(Dataset records)
/-- Fill bytes stored at offsets `i`, `i + 1` and on. -/
def fillMem : Nat → Nat → Memory → Memory
  | _, 0, m => m
  | i, k + 1, m => fillMem (i + 1) k (Memory.write m (BitVec.ofNat 16 i) fillByte)

/-- The rest of the fill loop, `k` bytes. -/
def fillDone (k : Nat) (rest : List EnvMove) (x : Followed) : Followed :=
  { x with
    seq := toCleanup
    fillCnt := x.fillCnt + k
    trace := x.trace ++ List.replicate k (.write fillByte)
    script := rest
    outstanding := []
    device := { x.device with
      bus := .writing (addrBytes x.cfg.addr + (x.fillCnt + k))
      ptr := BitVec.ofNat 16 (x.fillCnt + k)
      wbuf := x.device.wbuf ++ List.replicate k fillByte }
    mem := fillMem x.fillCnt k x.mem }

theorem runs_to_selecting {rest : List EnvMove} (k : Nat) : ∀ {x : Followed}, InOperation x → x.seq = toStage .s1 →
    x.script = List.replicate (2 * k + 1) .device ++ rest → k ≤ x.device.busy → x.retryCnt + k < x.cfg.retryMax.val →
    Runs (4 * k + 2) x (selecting k rest x) := by
  induction k with
  | zero =>
    intro x hin hq hscript _ _
    refine (runs_start hin hq hscript).of_eq rfl ?_
    simp [selecting, sent, answered, eventOf]
  | succ k ih =>
    intro x hin hq hscript hbusy hleft
    have hscript' : x.script = .device :: .device :: (List.replicate (2 * k + 1) .device ++ rest) := by
      rw [hscript, show 2 * (k + 1) + 1 = 2 * k + 1 + 1 + 1 by omega]
      rfl
    have hstart := runs_start hin hq hscript'
    have hnz : x.device.busy ≠ 0 := by omega
    have hlt : x.retryCnt + 1 < x.cfg.retryMax.val := by omega
    have hbusy' : k ≤ x.device.busy - 1 := by omega
    have hleft' : x.retryCnt + 1 + k < x.cfg.retryMax.val := by omega
    refine (hstart.trans ((runs_refused (by exact hin) rfl rfl rfl (by exact hnz)
      (by exact hlt)).trans (ih (by exact hin) rfl rfl (by exact hbusy') (by exact hleft')))).of_eq ?_ ?_
    · omega
    have hret : x.retryCnt + 1 + k = x.retryCnt + (k + 1) := by omega
    have herr : x.errors + 1 + k = x.errors + (k + 1) := by omega
    have hleftover : x.device.busy - 1 - k = x.device.busy - (k + 1) := by omega
    simp [selecting, sent, answered, eventOf, hret, herr, hleftover, List.replicate_succ]

/-- The write select and the address, in both addressing variants (30_encoding.md R73). -/
theorem runs_addressed {x : Followed} {rest : List EnvMove} (hin : InOperation x) (hq : x.seq = toStage .s2)
    (hscript : x.script = List.replicate (1 + addrBytes x.cfg.addr) .device ++ rest) (hbus : x.device.bus = .started)
    (hbusy : x.device.busy = 0) : Runs (2 * (1 + addrBytes x.cfg.addr)) x (addressed rest x) := by
  cases ha : x.cfg.addr with
  | addr16 cls =>
    have hscript' : x.script = .device :: .device :: .device :: rest := by rw [hscript, ha]; rfl
    have hmode : addrMode x.cfg.addr = .addr16 := by rw [ha]; rfl
    have hbytes : 1 < addrBytes x.cfg.addr := by simp [ha, addrBytes]
    have hsel := runs_selected hin hq hscript' hbus hbusy
    rw [if_pos hmode] at hsel
    refine (hsel.trans ((runs_high (by exact hin) rfl rfl rfl).trans
      (runs_low (by exact hin) rfl rfl rfl (by exact hbytes)))).of_eq ?_ ?_
    · rfl
    simp [addressed, addressEvents, sent, answered, eventOf, ha, addrMode, addrBytes, latch_addr16]
  | addr8f cls =>
    have hscript' : x.script = .device :: .device :: rest := by rw [hscript, ha]; rfl
    have hmode : addrMode x.cfg.addr ≠ .addr16 := by simp [ha, addrMode]
    have hbytes : 0 < addrBytes x.cfg.addr := by simp [ha, addrBytes]
    have hsel := runs_selected hin hq hscript' hbus hbusy
    rw [if_neg hmode] at hsel
    refine (hsel.trans (runs_low (by exact hin) rfl rfl rfl (by exact hbytes))).of_eq ?_ ?_
    · rfl
    simp [addressed, addressEvents, sent, answered, eventOf, ha, addrMode, addrBytes, latch_addr8f]

theorem runs_read {x : Followed} {rest : List EnvMove} (hin : InOperation x) (hread : x.op = .read)
    (hq : x.seq = toStage .s5) (hscript : x.script = .device :: .device :: .device :: rest) (hbusy : x.device.busy = 0) :
    Runs 6 x (readDone rest x) := by
  refine ((runs_restart hin hread hq hscript).trans ((runs_read_selected (by exact hin) (by exact hread) rfl rfl rfl
    (by exact hbusy)).trans
    (runs_received (by exact hin) (by exact hread) rfl rfl rfl))).of_eq ?_ ?_
  · rfl
  simp [readDone, sent, answered, eventOf]

/-! ### The fill loop -/

theorem wf_fillMem {m : Memory} (i k : Nat) (hm : Memory.wf m = true) : Memory.wf (fillMem i k m) = true := by
  induction k generalizing i m with
  | zero => exact hm
  | succ k ih => exact ih (i + 1) (Memory.wf_write _ _ hm)

theorem read_fillMem {m : Memory} {i k a : Nat} (hm : Memory.wf m = true) (hk : i + k ≤ 65536) :
    Memory.read (fillMem i k m) a = if i ≤ a ∧ a < i + k then fillByte else Memory.read m a := by
  induction k generalizing i m with
  | zero =>
    rw [if_neg (by omega)]
    rfl
  | succ k ih =>
    have hi : (BitVec.ofNat 16 i).toNat = i := by rw [BitVec.toNat_ofNat, Nat.mod_eq_of_lt (by omega)]
    rw [fillMem, ih (Memory.wf_write _ _ hm) (by omega), Memory.read_write _ _ _ hm, hi]
    by_cases hai : a = i
    · rw [if_neg (by omega), if_pos hai, if_pos (by omega)]
    · rw [if_neg hai]
      by_cases hin : i + 1 ≤ a ∧ a < i + 1 + k
      · rw [if_pos hin, if_pos (by omega)]
      · rw [if_neg hin, if_neg (by omega)]

/-- The block's offsets are the device's in both addressing variants. -/
theorem deviceOffset_ofNat (a : AddrCfg) {i : Nat} (hi : i < fillSize) : deviceOffset a (BitVec.ofNat 16 i) = i := by
  simp only [fillSize] at hi
  cases a with
  | addr16 cls =>
    simp only [deviceOffset, BitVec.toNat_ofNat]
    omega
  | addr8f cls =>
    simp only [deviceOffset, BitVec.extractLsb'_toNat, BitVec.toNat_ofNat, Nat.shiftRight_zero]
    omega

theorem runs_fills {rest : List EnvMove} (k : Nat) : ∀ {x : Followed}, InOperation x → x.op = .inval →
    x.seq = toStage .vf → x.script = List.replicate (k + 1) .device ++ rest → x.fillCnt + (k + 1) = fillSize →
    x.device.bus = .writing (addrBytes x.cfg.addr + x.fillCnt) → x.device.writeProtected = false →
    x.device.ptr = BitVec.ofNat 16 x.fillCnt → Runs (2 * (k + 1)) x (fillDone (k + 1) rest x) := by
  induction k with
  | zero =>
    intro x hin hop hq hscript hfill hbus hprot hptr
    have hlast : ¬ x.fillCnt + 1 < fillSize := by omega
    refine (runs_filled hin hop hq hscript hbus (Nat.le_add_right _ _) hprot).of_eq rfl ?_
    rw [hptr, deviceOffset_ofNat _ (by omega), if_neg hlast]
    simp [fillDone, sent, answered, eventOf, fillMem, Nat.add_assoc, BitVec.ofNat_add]
  | succ k ih =>
    intro x hin hop hq hscript hfill hbus hprot hptr
    have hmore : x.fillCnt + 1 < fillSize := by omega
    have hfirst := runs_filled hin hop hq hscript hbus (Nat.le_add_right _ _) hprot
    rw [hptr, deviceOffset_ofNat _ (by omega), if_pos hmore] at hfirst
    have hcount : x.fillCnt + 1 + (k + 1) = fillSize := by omega
    have hptr' : BitVec.ofNat 16 x.fillCnt + 1 = BitVec.ofNat 16 (x.fillCnt + 1) := by simp [BitVec.ofNat_add]
    refine (hfirst.trans (ih (by exact hin) (by exact hop) rfl rfl (by exact hcount) (by exact rfl)
      (by exact hprot) (by exact hptr'))).of_eq ?_ ?_
    · omega
    have hsum : x.fillCnt + 1 + (k + 1) = x.fillCnt + (k + 1 + 1) := by omega
    simp only [fillDone, sent, answered, eventOf, hsum, List.append_assoc]
    rfl

/-! ### The end of an operation -/

/-- `STOP` handed over and the response given. -/
def responded (x : Followed) : Followed :=
  { x with
    seq := .ready
    op := .none
    trace := x.trace ++ [.stop]
    outstanding := x.outstanding ++ [0x300]
    device := { x.device with
      bus := .free
      wbuf := []
      busy := if x.device.wbuf = [] then x.device.busy else x.device.writeTime } }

**TASK TO COMPLETE**
What are the lines above, starting at the one with "rw [hptr, deviceOffset_ofNat _ (by omega), if_pos" and ending at the one with "have hsum : x.fillCnt"? Give them again exactly, and only them.

**RESULT OF THIS EXERCISE**
    rw [hptr, deviceOffset_ofNat _ (by omega), if_pos hmore] at hfirst
    have hcount : x.fillCnt + 1 + (k + 1) = fillSize := by omega
    have hptr' : BitVec.ofNat 16 x.fillCnt + 1 = BitVec.ofNat 16 (x.fillCnt + 1) := by simp [BitVec.ofNat_add]
    refine (hfirst.trans (ih (by exact hin) (by exact hop) rfl rfl (by exact hcount) (by exact rfl)
      (by exact hprot) (by exact hptr'))).of_eq ?_ ?_
    · omega
    have hsum : x.fillCnt + 1 + (k + 1) = x.fillCnt + (k + 1 + 1) := by omega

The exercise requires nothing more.